Here’s the passage. The sentence that is underlined is my answer and the sentence with the bold font is the right answer:
Whether the languages of the ancient American peoples were used for expressing abstract universal concepts can be clearly answered in the case of Nahuatl. Nahuatl, like Greek and German, is a language that allows the formation of extensive compounds. By the combination of radicals or semantic elements, single compound words can express complex conceptual relations, often of an abstract universal character.
The tlamatinime (those who know) were able to use this rich stock of abstract terms to express the nuances of their thought. They also availed themselves of other forms of expression with metaphorical meaning, some probably original, some derived from Toltec coinages. Of these forms, the most characteristic in Nahuatl is the juxtaposition of two words that, because they are synonyms, associated terms, or even contraries, complement each other to evoke one single idea.

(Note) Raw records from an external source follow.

/-- Settles O3: the command is the one CMD selects, and DECODE reads the lead word the row was decoded from. -/
theorem stepRunsDecodedInstruction : Obligations.StepRunsDecodedInstruction := by
  refine ⟨fun s v rest hp => step_of_cmd hp, fun s rest w hp hw => ?_⟩
  have hread : (s.setPending rest).readWord 0 = some w := hw
  calc step s = execDecode (s.setPending rest) := step_of_cmd hp
    _ = .next ((s.setPending rest).decodeLeadWord w) := execDecode_of_lead hread
    _ = exec (decode (.lead w)) (s.setPending rest) := (exec_decodeLead w _).symm

/-! ### What the rows leave unchanged -/

theorem State.SameOperands.memRead {s t : State} (h : s.SameOperands t) (a : Nat) : t.memRead a = s.memRead a := by
  rw [State.memRead, State.memRead, h.buf, h.bufEpoch]

theorem execDecode_frame (s : State) : ∃ t, execDecode s = .next t ∧ s.SameOperands t := by
  obtain ⟨v, n, _, _, h⟩ | ⟨c, k, _, h⟩ := execDecode_outcome s
  · exact ⟨_, h, s.deliver_same v n⟩
  · exact ⟨_, h, s.raise_same c k⟩

theorem execChunk_frame (c : BitVec 15) (s : State) : ∃ t, execChunk c s = .next t ∧ s.SameOperands t := by
  unfold execChunk
  split
  · exact ⟨_, rfl, s.acceptChunk_same c _⟩
  · exact ⟨_, rfl, s.decodeLeadWord_same _⟩

theorem execChunkIllegal_frame (w : Word) (s : State) :
    ∃ t, execChunkIllegal w s = .next t ∧ s.SameOperands t := by
  unfold execChunkIllegal
  split
  · exact ⟨_, rfl, s.raise_same _ _⟩
  · exact ⟨_, rfl, s.decodeLeadWord_same w⟩

/-- Every row but ENCODE answers a next state with the same operands, encode results, BUF and queue: a DS or SP row
delivers, a forbidden row raises, a GB or NI row reads a value (20_memory.md R52, 45_decoder_dispatch.md R217). -/
theorem exec_frame {i : Instr} (hi : i ≠ .encode) (s : State) : ∃ t, exec i s = .next t ∧ s.SameOperands t := by
  cases i with
  | encode => exact absurd rfl hi
  | decode => exact execDecode_frame s
  | gb L sg X => exact ⟨_, rfl, s.decodeMulti_same (.gb X) sg L⟩
  | ni sg L e5 => exact ⟨_, rfl, s.decodeMulti_same (.ni e5) sg L⟩
  | dsEM5 | dsEM4 | dsEM3 | dsEM2 | dsEM1 | dsEP0 | dsEP1 | dsEP2 | dsEP3 | dsEP4 | dsEP5 | dsEP6 | dsEP7 | dsEP8
  | spPzero | spNzero | spPinf | spNinf | spNan => exact ⟨_, rfl, s.deliver_same _ 1⟩
  | sur | rsvF900 | rsvFA00 | rsvFC00 | rsvFE00 | rsvFF00 | rsvFF80 | rsvFFC0 | rsvFFE0 | rsvFFF5 | rsvFFF6
  | rsvFFF8 => exact ⟨_, rfl, s.raise_same _ 0⟩
  | chunk c => exact execChunk_frame c s
  | chunkIllegal w => exact execChunkIllegal_frame w s

/-- Settles O43: a step of a row has one outcome, the one of the frame. -/
theorem decodingRowsFrame : Obligations.DecodingRowsFrame := by
  intro i s t hi ht
  obtain ⟨u, hu, hsame⟩ := exec_frame hi s
  cases hu.symm.trans ht
  exact ⟨hsame.encIn, hsame.encOut, hsame.encLen, hsame.bufLen, hsame.decOff, hsame.buf, hsame.bufEpoch,
    hsame.pending, hsame.memRead⟩

/-! ### The order of writes and commands -/

theorem State.setPending_of_pending {s : State} {q : List HostAction} (h : s.pending = q) : s.setPending q = s := by
  subst h; rfl

theorem State.setPending_withWrite (s : State) (h : HostWrite) (q : List HostAction) :
    (s.setPending q).withWrite h = (s.withWrite h).setPending q := by
  cases h <;> rfl

theorem State.hostRead_result_withWrite (s : State) (h : HostWrite) (r : ResultPort) :
    hostRead (.result r) (s.withWrite h) = hostRead (.result r) s := by
  cases r <;> simp [hostRead]

theorem State.acceptChunk_setPending (s : State) (c : BitVec 15) (p : PartialValue) (q : List HostAction) :
    (s.setPending q).acceptChunk c p = (s.acceptChunk c p).setPending q := by
  unfold State.acceptChunk
  dsimp only
  split <;> rfl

Used metaphorically, the juxtaposed terms connote specific or essential traits of the being they refer to, introducing a mode of poetry as an almost habitual form of expression.
This is the explanation given by ETS (but it’s pretty sparse in elaboration):
The passage introduces two specific Nahuatl modes of expression. One is the formation of single compound words that are capable of expressing complex conceptual relations (first paragraph); the other is the juxtaposition of two related words to evoke a single idea (second paragraph). In the formation of compounds Nahuatl is described as being “like Greek and German,” but the second mode is not identified as being shared with other languages. Therefore the sixth sentence (“Of these forms . . . one single idea”) is the best choice.
I thought the use of metaphors is Nahuatl’s second mode of expression, and my chosen sentence first introduces it. Furthermore, the “of these forms” suggests that ETS’s chosen sentence is expanding on the metaphorical mode of expression. Where did I misinterpret things here?